At retirement an employee can no longer take out loans. If the balance is under $200 it is automatically cashed out but can be rolled over into a different plan.[4] The employee can choose from any combination of the following options with regards to the balance:
- Leave the balance, or part of it, in the account (at age 70 1/2 the balance must either be withdrawn entirely or an annuity purchased, if neither is done the account is forfeited but can be reclaimed; however no earnings are paid during the abandonment period)
- Withdraw the balance, or part of it, either via rollover or cash out, or via monthly payments by purchasing an annuity or a specified amount (based on either an amount stipulated by the employee or using IRS life expectancy tables), but the amount can only be changed annually and the payments cannot be discontinued[5]
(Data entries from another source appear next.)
-- ==== Sys2Proof/Machine/Sources.lean ====
section
/-! DEFINITION. Source streams: the ingress commands, ownership, policing, pools and history rings (R92-R102, R108-R111,
R115, R116). -/

namespace Sys2Proof.Machine

def sourceAt (i : Nat) (s : State) : Source := s.media.sources.get i {}
def setSource (i : Nat) (v : Source) (s : State) : State := { s with media := { s.media with sources := s.media.sources.set i v } }
def updSource (i : Nat) (f : Source → Source) (s : State) : State := setSource i (f (sourceAt i s)) s

/-! Fields of the create command (R97). -/
def Source.lane (v : Source) : Nat := fld v.w2 126 120
def Source.wing (v : Source) : Nat := v.lane / 32
def Source.kind (v : Source) : Nat := fld v.w2 119 118
def Source.rtxValid (v : Source) : Bool := bitOf v.w2 117
def Source.rtxSsrc (v : Source) : Nat := fld v.w2 63 32
def Source.ssrc (v : Source) : Nat := fld v.w2 31 0
def Source.forwardOnly (v : Source) : Bool := bitOf v.w3 107 || bitOf v.w3 106
def Source.levelId (v : Source) : Nat := fld v.w3 105 102
def Source.ddId (v : Source) : Nat := fld v.w3 101 98
def Source.rtxPt (v : Source) : Nat := fld v.w3 93 87
def Source.pt (v : Source) : Nat := fld v.w3 86 80
/-- A payload type that R100 does not drop. -/
def Source.takesPt (v : Source) (pt : Nat) : Bool := pt == v.pt || pt == v.rtxPt
def Source.format (v : Source) : Nat := fld v.w3 79 77
def Source.room (v : Source) : Nat := fld v.w3 76 64
def Source.slot (v : Source) : Nat := handleIdx (fld v.w3 63 0)
def Source.transport (v : Source) : Transport :=
  { port := v.lane, vlan := if bitOf v.w2 116 then some (fld v.w2 115 104) else none, laddr := fld v.w2 103 96,
    lport := fld v.w2 95 80, peer := v.w1.toNat, pport := fld v.w2 79 64 }
/-- RTP clock: 90,000 Hz for video, 48,000 for Opus, 8,000 for G.711 and G.722 (R112). -/
def Source.clock (v : Source) : Nat := if v.format ≤ 3 then 90000 else if v.format = 4 then 48000 else 8000
def Source.isAudio (v : Source) : Bool := decide (4 ≤ v.format)

/-- Wing counter c of R116. -/
def ingCtr (w c : Nat) : Nat := 0x01203000 + w * 0x01000000 + c * 8
def ingOff (w r : Nat) : Nat := 0x01200000 + w * 0x01000000 + r

def roomAt (r : Nat) (s : State) : Room := s.media.rooms.get r {}
def laddrAt (w a : Nat) (s : State) : LocalAddr := s.media.laddrs.get (w * 256 + a) {}

/-- The room is held by function `f`. -/
def holdsRoom (f r : Nat) (s : State) : Bool := (roomAt r s).held && (roomAt r s).owner == f

/-- R95: PF0 and firmware are not checked; another function needs its name in the Wing's stream ownership table. -/
def ownsStream (r : Req) (w stream : Nat) (s : State) : Bool :=
  r.owner || (let e := s.media.tmOwner.get (w * 4096 + stream / 256 % 4096) (0, false); e.2 && e.1 == r.fn)

/-- R94: the local addresses on which a function may create sources. -/
def ownsLaddr (r : Req) (w a : Nat) (s : State) : Bool := r.owner || (laddrAt w a s).owner == r.fn

/-- The source that a command names, for its function and PF0 (R7, R8, R94). -/
def withSource (h : Nat) (r : Req) (s : State) (f : Nat → Answer) : Answer :=
  match resolve .source h s with
  | .refused => answer s (refuse stRefused 0)
  | .stale => answer (count (ingCtr (sourceAt (handleIdx h) s).wing 9) 1 s) ⟨stStale, 0, 0⟩
  | .ok i => if r.owner || (sourceAt i s).fn == r.fn then viaEntry 1 i (sourceAt i s).wing h s (viaWing (sourceAt i s).wing (f i))
    else answer s (refuse stRefused 0x06)

/-- The source of a mix group, which only AUD_GROUP_RELEASE ends (R275). -/
def Source.isGroup (v : Source) : Bool := v.isLocal && v.isAudio

def badParam (s : State) : Answer := answer s (refuse stNotStarted 0x01)

/-! ## Match keys (R93) -/

/-- The SSRCs that a source holds on its transport. -/
def Source.ssrcs (v : Source) : List Nat := if v.rtxValid && v.kind == 0 then [v.ssrc, v.rtxSsrc] else [v.ssrc]

/-- Two sources would hold one match key. -/
def sameMatch (a b : Source) : Bool :=
  !a.isLocal && !b.isLocal && a.kind == b.kind &&
    (if a.kind = 1 then a.lane == b.lane && a.ssrc == b.ssrc
     else a.transport == b.transport && a.ssrcs.any (fun x => b.ssrcs.contains x))

/-! ## Pools (R108, R110, R111, R116) -/

def ringBytes (n : Nat) : Nat := if n = 0 then 0 else 2 ^ n * 1536
def jitBytes : Nat := 256 * 1536
def ingPoolUsed (w : Nat) (s : State) : Nat :=
  (((sourceList s).filter (fun c => c.2.wing == w)).map (fun c => ringBytes c.2.log2Slots + (if c.2.jit.isSome then jitBytes else 0))).sum
def ingPoolMib (w : Nat) (s : State) : Nat := ceilDiv (ingPoolUsed w s) (2 ^ 20)
def poolFits (w more : Nat) (s : State) : Bool := decide (ingPoolUsed w s + more ≤ s.media.poolGib.get w 16 * 2 ^ 30)

/-! ## Commands (R96-R101) -/

/-- Default policing of a new source (R98). -/
def defaultPolice : Word128 := pack128 [(72, 24, 65536), (48, 24, 1048576), (24, 24, 200000), (0, 24, 50000)]

def fillBuckets (v : Source) (now : Nat) : Source :=
  { v with bucketC := fld v.wPol 71 48 * 65536, bucketP := fld v.wPol 95 72 * 65536, bucketT := now }

/-- The fields of ING_SRC_CREATE that a reserved or outlying value spoils (R97, R101). -/
def createFine (v : Source) (s : State) : Bool :=
  decide (v.kind ≤ 1) && v.format != 7 && decide (v.levelId ≤ 14) && decide (v.ddId ≤ 14) && isPort v.lane s
    && (if v.kind = 1 then decide (v.ssrc < 2 ^ 20) && v.w1 == 0
        else !bitOf v.w2 116 || (decide (1 ≤ fld v.w2 115 104) && decide (fld v.w2 115 104 ≤ 4094)))

/-- The key slot that a create command names must be held by its requester (R97, R120): what refuses it. -/
def keyRefusal (r : Req) (h : Nat) (reason : Nat) (s : State) : Option Reply :=
  match resolve .slot h s with
  | .refused => some (refuse stRefused 0)
  | .stale => some ⟨stStale, 0, 0⟩
  | .ok k => if (slotAt k s).owner = reqFn r then none else some (refuse stRefused reason)

/-- A create command that its key handle refuses with `x`: a stale one is counted in `KEY_STALE` (R7, R176). -/
def keyRefused (x : Reply) (s : State) : Answer := answer (if x.st = stStale then count keyStaleOff 1 s else s) x

/-- Put a new source into use. -/
def addSource (i : Nat) (v : Source) (s : State) : State :=
  let s := writeHeld 1 i 0 (setSource i (fillBuckets v (cmpNow s)) (allocId .source i s))
  if v.isLocal ∨ v.kind = 1 then s else pinSlot v.wing v.slot (takeRecords v.slot false v.ssrcs s)

def srcCreateBody (r : Req) (s : State) : Answer :=
  let v : Source := { fn := reqFn r, w1 := r.w1, w2 := r.w2, w3 := r.w3, wPol := defaultPolice }
  if !createFine v s then badParam s
  else match (if v.kind = 0 then keyRefusal r (fld v.w3 63 0) 0x06 s else none) with
    | some x => keyRefused x s
    | none =>
      if !(holdsRoom (reqFn r) v.room s) || (v.kind == 0 && !ownsLaddr r v.wing (fld v.w2 103 96) s)
          || (v.kind == 1 && !ownsStream r v.wing v.ssrc s) then answer s (refuse stRefused 0x06)
      else if (sourceList s).any (fun c => sameMatch v c.2) then answer s (refuse stNotStarted 0x02)
      else if v.kind = 0 ∧ !(pinned v.wing s).contains v.slot ∧ 49152 ≤ (pinned v.wing s).length then
        answer s (refuse stCapacity 0x07)
      else match lowestFree .source 0 131072 s with
        | none => answer s ⟨stCapacity, 0, 0⟩
        | some i => answer (addSource i v s) (okVia v.wing (handleFor .source i s) s)

def execIngSrcCreate (src : CmdSrc) (s : State) : Outcome :=
  onWf (.ingSrcCreate src) (command 0x20 (strictly ([(127, 0)], [(126, 0)], [(107, 98), (93, 0)]) srcCreateBody) src s)

/-- ING_SRC_POLICE (R98). -/
def policeFine (w : Word128) : Bool :=
  fld w 23 0 == 0 || (decide (fld w 23 0 ≤ fld w 47 24) && decide (2048 ≤ fld w 71 48) && decide (2048 ≤ fld w 95 72))

def srcPoliceBody (r : Req) (s : State) : Answer :=
  withSource (df r.w1 63 0) r s (fun i =>
    if policeFine r.w2 then answer (updSource i (fun v => fillBuckets { v with wPol := r.w2 } (cmpNow s)) s) (okWith 0)
    else badParam s)

def execIngSrcPolice (src : CmdSrc) (s : State) : Outcome :=
  onWf (.ingSrcPolice src) (command 0x21 (strictly ([(63, 0)], [(95, 0)], []) srcPoliceBody) src s)

/-- ING_SRC_HISTORY (R108, R110). -/
def srcHistoryBody (r : Req) (s : State) : Answer :=
  withSource (df r.w1 63 0) r s (fun i =>
    let n := df r.w2 3 0
    if (sourceAt i s).isGroup then badParam s
    else if n ≠ 0 ∧ (n < 6 ∨ 13 < n) then badParam s
    else if n ≠ 0 ∧ !poolFits (sourceAt i s).wing (ringBytes n) s then answer s (refuse stCapacity 0x04)
    else answer (updSource i (fun v => { v with log2Slots := n, ring := Tab.empty }) s) (okWith 0))

def execIngSrcHistory (src : CmdSrc) (s : State) : Outcome :=
  onWf (.ingSrcHistory src) (command 0x22 (strictly ([(63, 0)], [(3, 0)], []) srcHistoryBody) src s)

/-- ING_SRC_JITTER (R111). -/
def jitterFine (w : Word128) : Bool :=
  decide (fld w 19 0 ≤ 500000) && decide (fld w 19 0 ≤ fld w 39 20) && decide (fld w 39 20 ≤ 1000000)

def srcJitterBody (r : Req) (s : State) : Answer :=
  withSource (df r.w1 63 0) r s (fun i =>
    let v := sourceAt i s
    if !jitterFine r.w2 || v.isGroup then badParam s
    else if v.forwardOnly then answer s (refuse stNotStarted 0x03)
    else if bitOf r.w2 41 then
      match v.jit with
      | some j => answer (setSource i { v with wJit := r.w2, jit := some { j with targetUs := df r.w2 19 0 } } s) (okWith 0)
      | none =>
        if poolFits v.wing jitBytes s then
          answer (setSource i { v with wJit := r.w2, jit := some { targetUs := df r.w2 19 0 } } s) (okWith 0)
        else answer s (refuse stCapacity 0x04)
    else answer (setSource i { v with wJit := r.w2, jit := none } s) (okWith 0))

def execIngSrcJitter (src : CmdSrc) (s : State) : Outcome :=
  onWf (.ingSrcJitter src) (command 0x23 (strictly ([(63, 0)], [(41, 0)], []) srcJitterBody) src s)

/-- The 128-byte image of a source (R99). -/
def sourceImage (i : Nat) (s : State) : List Word128 :=
  let v := sourceAt i s
  [v.w1, v.w2, v.w3, v.wPol,
   pack128 [(72, 20, match v.jit with | some j => j.targetUs | none => 0), (64, 4, v.log2Slots), (0, 42, fld v.wJit 41 0)],
   pack128 [(104, 1, b2n v.srSeen), (101, 2, v.lastQ), (98, 3, v.lastT), (96, 2, v.lastS), (64, 32, v.ext.getD 0),
            (0, 64, handleFor .source i s)],
   pack128 [(64, 64, v.srNtp), (0, 64, v.lastArrival)], pack128 [(32, 32, v.jitter16 / 16), (0, 32, v.srTs)]]

def srcReadBody (r : Req) (s : State) : Answer :=
  withSource (df r.w1 63 0) r s (fun i => answer (hostPut (df r.w2 63 0) (bytesOfWords (sourceImage i s)) s) (okWith 0))

def execIngSrcRead (src : CmdSrc) (s : State) : Outcome :=
  onWf (.ingSrcRead src) (command 0x24 (strictly ([(63, 0)], [(63, 0)], []) srcReadBody) src s)

/-- ING_SRC_STATS (R100). -/
def srcStatsBody (r : Req) (s : State) : Answer :=
  withSource (df r.w1 63 0) r s (fun i =>
    let v := sourceAt i s
    let s := hostPut (df r.w2 63 0) (v.ctrs.flatMap (leBytes 8)) s
    answer (if bitOf r.w3 0 then setSource i { v with ctrs := List.replicate 8 0 } s else s) (okWith 0))

def execIngSrcStats (src : CmdSrc) (s : State) : Outcome :=
  onWf (.ingSrcStats src) (command 0x25 (strictly ([(63, 0)], [(63, 0)], [(0, 0)]) srcStatsBody) src s)

/-- A source leaves use: no match key, no ring, no buffer, and its handle in quarantine (R115). The records of its SSRCs
leave its slot. -/
def removeSource (i : Nat) (s : State) : State :=
  let v := sourceAt i s
  let s := if v.isLocal ∨ v.kind = 1 then s else updSlot v.slot (fun k =>
    { k with recs := k.recs.filter (fun r => r.tx || !v.ssrcs.contains r.ssrc) }) s
  releaseId .source i (setSource i { v with ring := Tab.empty, log2Slots := 0, jit := none } s)

/-- A stitch cell names the source in settings that are active or will be (R115). -/
def stitchReads (h : Nat) (s : State) : Bool :=
  let names := fun (t : Tab LayerCfg) => t.toList.any (fun c =>
    (c.2.typ != 0 && (fld c.2.w2 63 0 == h || fld c.2.w2 127 64 == h)) || (c.1 == 64 && bitOf c.2.w2 33 && fld c.2.w3 63 0 == h))
  s.video.outs.toList.any (fun c => (identOf .output c.1 s).used && bitOf c.2.w1 10 &&
    (names c.2.active || (match c.2.pending with | some t => names t | none => false)))

/-- ING_SRC_RELEASE (R115). A local source leaves only with its encoder, output or mix (R239). -/
def srcReleaseBody (r : Req) (s : State) : Answer :=
  withSource (df r.w1 63 0) r s (fun i =>
    if (sourceAt i s).isLocal then badParam s
    else if 0 < (sourceAt i s).readers || stitchReads (handleFor .source i s) s then answer s (refuse stNotStarted 0x05)
    else answer (removeSource i s) (okWith 0))

def execIngSrcRelease (src : CmdSrc) (s : State) : Outcome :=
  onWf (.ingSrcRelease src) (command 0x26 (strictly ([(63, 0)], [], []) srcReleaseBody) src s)

/-! ## Counters and policing of a packet -/

/-- Add to counter c of R100. -/
def srcCount (i c k : Nat) (s : State) : State :=
  updSource i (fun v => { v with ctrs := v.ctrs.set c (satAdd 64 (v.ctrs.getD c 0) k) }) s

/-- The token arithmetic of R102, which the shaper of R140 shares: refill by `dt` ns, in units of 1/65,536 byte. -/
def refill (tokens kbps dt bytes : Nat) : Nat := min (tokens + kbps * dt * 65536 / 8000000) (bytes * 65536)

def dtOf (now t : Nat) : Nat := (cmpDiff now t).toNat

/-- R102: police a packet of `len` bytes with arrival compare word `a`. -/
def police (i len a : Nat) (s : State) : Bool × State :=
  let v := sourceAt i s
  let cir := fld v.wPol 23 0
  if cir = 0 then (true, s)
  else
    let dt := dtOf a v.bucketT
    let c := refill v.bucketC cir dt (fld v.wPol 71 48)
    let p := refill v.bucketP (fld v.wPol 47 24) dt (fld v.wPol 95 72)
    if len * 65536 ≤ c ∧ len * 65536 ≤ p then
      (true, setSource i { v with bucketC := c - len * 65536, bucketP := p - len * 65536, bucketT := a } s)
    else
      (false, count (ingCtr v.wing 10) 1 (srcCount i 2 1 (setSource i { v with bucketC := c, bucketP := p, bucketT := a } s)))

/-! ## History rings (R108, R109) -/

/-- A lookup finds a packet only where its slot holds its extended sequence number. -/
def historyFind (v : Source) (n : Nat) : Option MediaPkt :=
  if v.log2Slots = 0 then none
  else match v.ring.find? (n % 2 ^ v.log2Slots) with
    | some p => if p.ext = n then some p else none
    | none => none

/-- Store an authenticated packet; one longer than 1,472 bytes is not stored, and counted. -/
def historyWrite (i : Nat) (p : MediaPkt) (s : State) : State :=
  let v := sourceAt i s
  if v.log2Slots = 0 then s
  else if 1472 < p.bytes.length then srcCount i 7 1 s
  else writeHeld 4 i (p.ext % 2 ^ v.log2Slots) (setSource i { v with ring := v.ring.set (p.ext % 2 ^ v.log2Slots) p } s)

/-- A lookup for a NACK: a packet whose slot reads as poison is not available (R109, R378). -/
def historyRead (i n : Nat) (s : State) : Option MediaPkt × State :=
  match historyFind (sourceAt i s) n with
  | none => (none, s)
  | some p =>
    let r := readHeld 4 i (n % 2 ^ (sourceAt i s).log2Slots) s
    (if r.1 then none else some p, r.2)

end Sys2Proof.Machine
end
If a participant dies, then any unpaid balance is paid to the beneficiary(ies) designated. If the participant did not designate any beneficiary(ies), then the "statutory order of precedence"[6] is used, as follows:
- To the widow or widower,
- To any surviving children (in equal shares) or their descendants,
- To any surviving parent or parents,
- To the court-appointed executor or administrator of the estate,
- To the next of kin as determined by the laws of the state where the employee/retiree lived at death.
References
- ↑ Current legislation has this changing, beginning in 2020, to every five years, consistent with target date funds offered in the private sector, but implementing regulations have not been established. The expected date of changes such as this, and others mentioned below, is September 2019; the law requires implementation by November 1, 2019.
- ↑ Members of the uniformed services have their contributions placed in the G Fund.
- ↑ Current legislation has this changing to four withdrawals per year, and removing the requirement to later remove the total balance at retirement if done, but implementing regulations have not been established.
- ↑ Balances of under $5 are forfeited to the TSP, but employees can later reclaim them.
- ↑ Current legislation has this changing to monthly, quarterly, or annual payments, and allowing the amount to be changed as frequently as desired including discontinuing them, but implementing regulations have not been established.
- ↑ The order of precedence is also used for payment of insurance benefits under the FEGLI, unused portions of a Federal Employees Retirement System (FERS) annuity, and unpaid compensation.